Waiting for some rome pros to come in and help you out, but it looks pretty centered on the boot to me. You may wanna push the heel hoop in and bump out the toe ramp a little more to offset. The boot will still be centered abd your toestrap wont be maxed (it actually looks pretty good to me).

The one thing that's a little weird, and I haven't ridden romes in a year, but your ankle strap, if that's cranked down, needs to be adjusted. 

There are a LOT of teeth showing on that ladder.

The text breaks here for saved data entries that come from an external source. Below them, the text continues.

/-- `fits` holds exactly when the three signed wrapped differences lie in -2..+1, and the fields are
then the differences plus 2 (43_diff.md R170, R171, R172). -/
def Obligations.DeltaFitsMeaning : Prop :=
  ∀ prev px : Pixel,
    let dr := (red px - red prev).toInt
    let dg := (green px - green prev).toInt
    let db := (blue px - blue prev).toInt
    ((delta prev px).fits = true ↔
      (-2 ≤ dr ∧ dr ≤ 1) ∧ (-2 ≤ dg ∧ dg ≤ 1) ∧ (-2 ≤ db ∧ db ≤ 1)) ∧
    ((delta prev px).fits = true →
      ((delta prev px).fr.toNat : Int) = dr + 2 ∧
      ((delta prev px).fg.toNat : Int) = dg + 2 ∧
      ((delta prev px).fb.toNat : Int) = db + 2)

/-- DIFF decodes what the delta_encoder encoded, and a decoded DIFF re-encodes to its own fields
(43_diff.md R179). -/
def Obligations.DeltaInverse : Prop :=
  (∀ prev px : Pixel, (delta prev px).fits = true →
    applyDelta prev (delta prev px).fr (delta prev px).fg (delta prev px).fb = px) ∧
  (∀ (prev : Pixel) (fr fg fb : BitVec 2),
    delta prev (applyDelta prev fr fg fb) = ⟨true, fr, fg, fb⟩)

/-! ### Records in the decoder -/

/-- INDEX: the pixel of the slot, read first, is inserted, becomes `prev` and is owed once; nothing else
changes (42_index.md R161). -/
def Obligations.IndexResult : Prop :=
  ∀ (idx : BitVec 6) (s : State), s.RecordGuard → s.sub = 0 →
    exec (.index idx) s = .next { s with
      cache := s.cache.insertPixel (s.cache.slot idx)
      prev := s.cache.slot idx
      run := 1 }

/-- The insert of an INDEX can write another slot than the one read only if that slot holds 0x0000, and
then it writes slot 0 (42_index.md R163). -/
def Obligations.IndexOfUnwrittenSlot : Prop :=
  ∀ (idx : BitVec 6) (s : State), s.RecordGuard → s.sub = 0 → s.cache.Keyed →
    pixelHash (s.cache.slot idx) ≠ idx →
    s.cache.slot idx = 0 ∧
      exec (.index idx) s = .next { s with cache := s.cache.set 0 0, prev := 0, run := 1 }

/-- DIFF: each channel is that of `prev` plus the field less 2, modulo 32, 64 and 32; the pixel is
inserted, becomes `prev` and is owed once; nothing else changes (43_diff.md R178, 30_encoding.md R101). -/
def Obligations.DiffResult : Prop :=
  ∀ (fr fg fb : BitVec 2) (s : State), s.RecordGuard → s.sub = 0 →
    ∃ px : Pixel,
      ((red px).toNat : Int) = (((red s.prev).toNat : Int) + fr.toNat - 2) % 32 ∧
      ((green px).toNat : Int) = (((green s.prev).toNat : Int) + fg.toNat - 2) % 64 ∧
      ((blue px).toNat : Int) = (((blue s.prev).toNat : Int) + fb.toNat - 2) % 32 ∧
      exec (.diff fr fg fb) s =
        .next { s with cache := s.cache.insertPixel px, prev := px, run := 1 }

/-- RUN: the run is owed, or CorruptStream where it would pass the end of the image; nothing else
changes (41_run.md R148). -/
def Obligations.RunResult : Prop :=
  ∀ (n : BitVec 6) (s : State), s.RecordGuard → s.sub = 0 → n.toNat ≤ 61 →
    exec (.run n) s =
      if s.total.toNat - s.pixCnt.toNat < n.toNat + 1 then
        .next { s with phase := .error, err := .corruptStream }
      else .next { s with run := BitVec.ofNat 6 (n.toNat + 1) }

/-- RGB565: its three steps, each with what it writes and nothing else (44_literal.md R191). -/
def Obligations.LiteralSteps : Prop :=
  ∀ (px : Pixel) (s : State), s.RecordGuard →
    (s.sub = 0 → exec (.rgb565 px) s = .next { s with sub := 1 }) ∧
    (s.sub = 1 → exec (.rgb565 px) s = .next { s with hold := px.extractLsb' 0 8, sub := 2 }) ∧
    (s.sub = 2 → exec (.rgb565 px) s = .next { s with
      cache := s.cache.insertPixel (px.extractLsb' 8 8 ++ s.hold)
      prev := px.extractLsb' 8 8 ++ s.hold
      run := 1
      sub := 0 })

/-- The three bytes of an RGB565, taken by three steps of the machine whatever the host takes meanwhile,
leave the pixel they carry, low byte first (44_literal.md R191, 30_encoding.md R103, 20_memory.md R71). -/
def Obligations.LiteralTakenWhole : Prop :=
  ∀ (s : State) (p q r : Ports) (turns : List HostTurn) (lo hi : Byte) (rest : List Byte),
    s.RecordGuard → s.sub = 0 →
    s.script = .ports p :: .ports q :: .ports r :: turns → s.byteSrc = 0xFE :: lo :: hi :: rest →
    core.run 3 s = .next { s with
      script := turns
      byteSrc := rest
      hold := lo
      cache := s.cache.insertPixel (hi ++ lo)
      prev := hi ++ lo
      run := 1 }

/-- The reserved tag: CorruptStream, whatever the other bits; nothing else changes
(30_encoding.md R104). -/
def Obligations.ReservedResult : Prop :=
  ∀ (x : BitVec 6) (s : State), s.RecordGuard → s.sub = 0 →
    exec (.reserved x) s = .next { s with phase := .error, err := .corruptStream }

/-! ### Framing items in the decoder -/

/-- HEADER, bytes 0 to 6 (45_header_end.md R202). -/
def Obligations.HeaderBytes : Prop :=
  ∀ (m0 m1 m2 m3 : Byte) (w h : BitVec 16) (s : State), s.HeaderGuard →
    (s.sub = 0 → exec (.header m0 m1 m2 m3 w h) s =
      .next { s with hdrBad := if m0 = 0x71 then s.hdrBad else true, sub := 1 }) ∧
    (s.sub = 1 → exec (.header m0 m1 m2 m3 w h) s =
      .next { s with hdrBad := if m1 = 0x35 then s.hdrBad else true, sub := 2 }) ∧
    (s.sub = 2 → exec (.header m0 m1 m2 m3 w h) s =
      .next { s with hdrBad := if m2 = 0x36 then s.hdrBad else true, sub := 3 }) ∧
    (s.sub = 3 → exec (.header m0 m1 m2 m3 w h) s =
      .next { s with hdrBad := if m3 = 0x35 then s.hdrBad else true, sub := 4 }) ∧
    (s.sub = 4 → exec (.header m0 m1 m2 m3 w h) s =
      .next { s with hdrW := s.hdrW.extractLsb' 8 8 ++ w.extractLsb' 0 8, sub := 5 }) ∧
    (s.sub = 5 → exec (.header m0 m1 m2 m3 w h) s =
      .next { s with hdrW := w.extractLsb' 8 8 ++ s.hdrW.extractLsb' 0 8, sub := 6 }) ∧
    (s.sub = 6 → exec (.header m0 m1 m2 m3 w h) s =
      .next { s with hdrH := s.hdrH.extractLsb' 8 8 ++ h.extractLsb' 0 8, sub := 7 })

Someone correct me if I'm wrong.


----------



## EatMyTracers (Sep 26, 2012)

If you are wondering if you can make you boots fit better somehow, then there is a good chance you can't. I had the same problem and just ended up returning mine for flux dmcc lights.


----------



## Supra (Jan 11, 2012)

okay, number 1, put your foot in your boot first. It won't change much for the toe strap but will for the ankle strap (since you will tighten the boot down).
Next, your toe strap seems fine. on the ladder it seems cranked down fine. Your boot is on the large end of the scale so you have to max the strap out. It looks fine to me.
Your ankle strap seems too small though. I hope you can push it out a few adjustment holes more. Get it so the ratchet buckles down to the same length of ladder showing as the toe strap pictured.


----------



## phony_stark (Jul 2, 2011)

Whoops, I thought his foot was in the boot.


----------



## BurtonAvenger (Aug 14, 2007)

Looks more like you need to just center the toe/heel ramp than anything else.


----------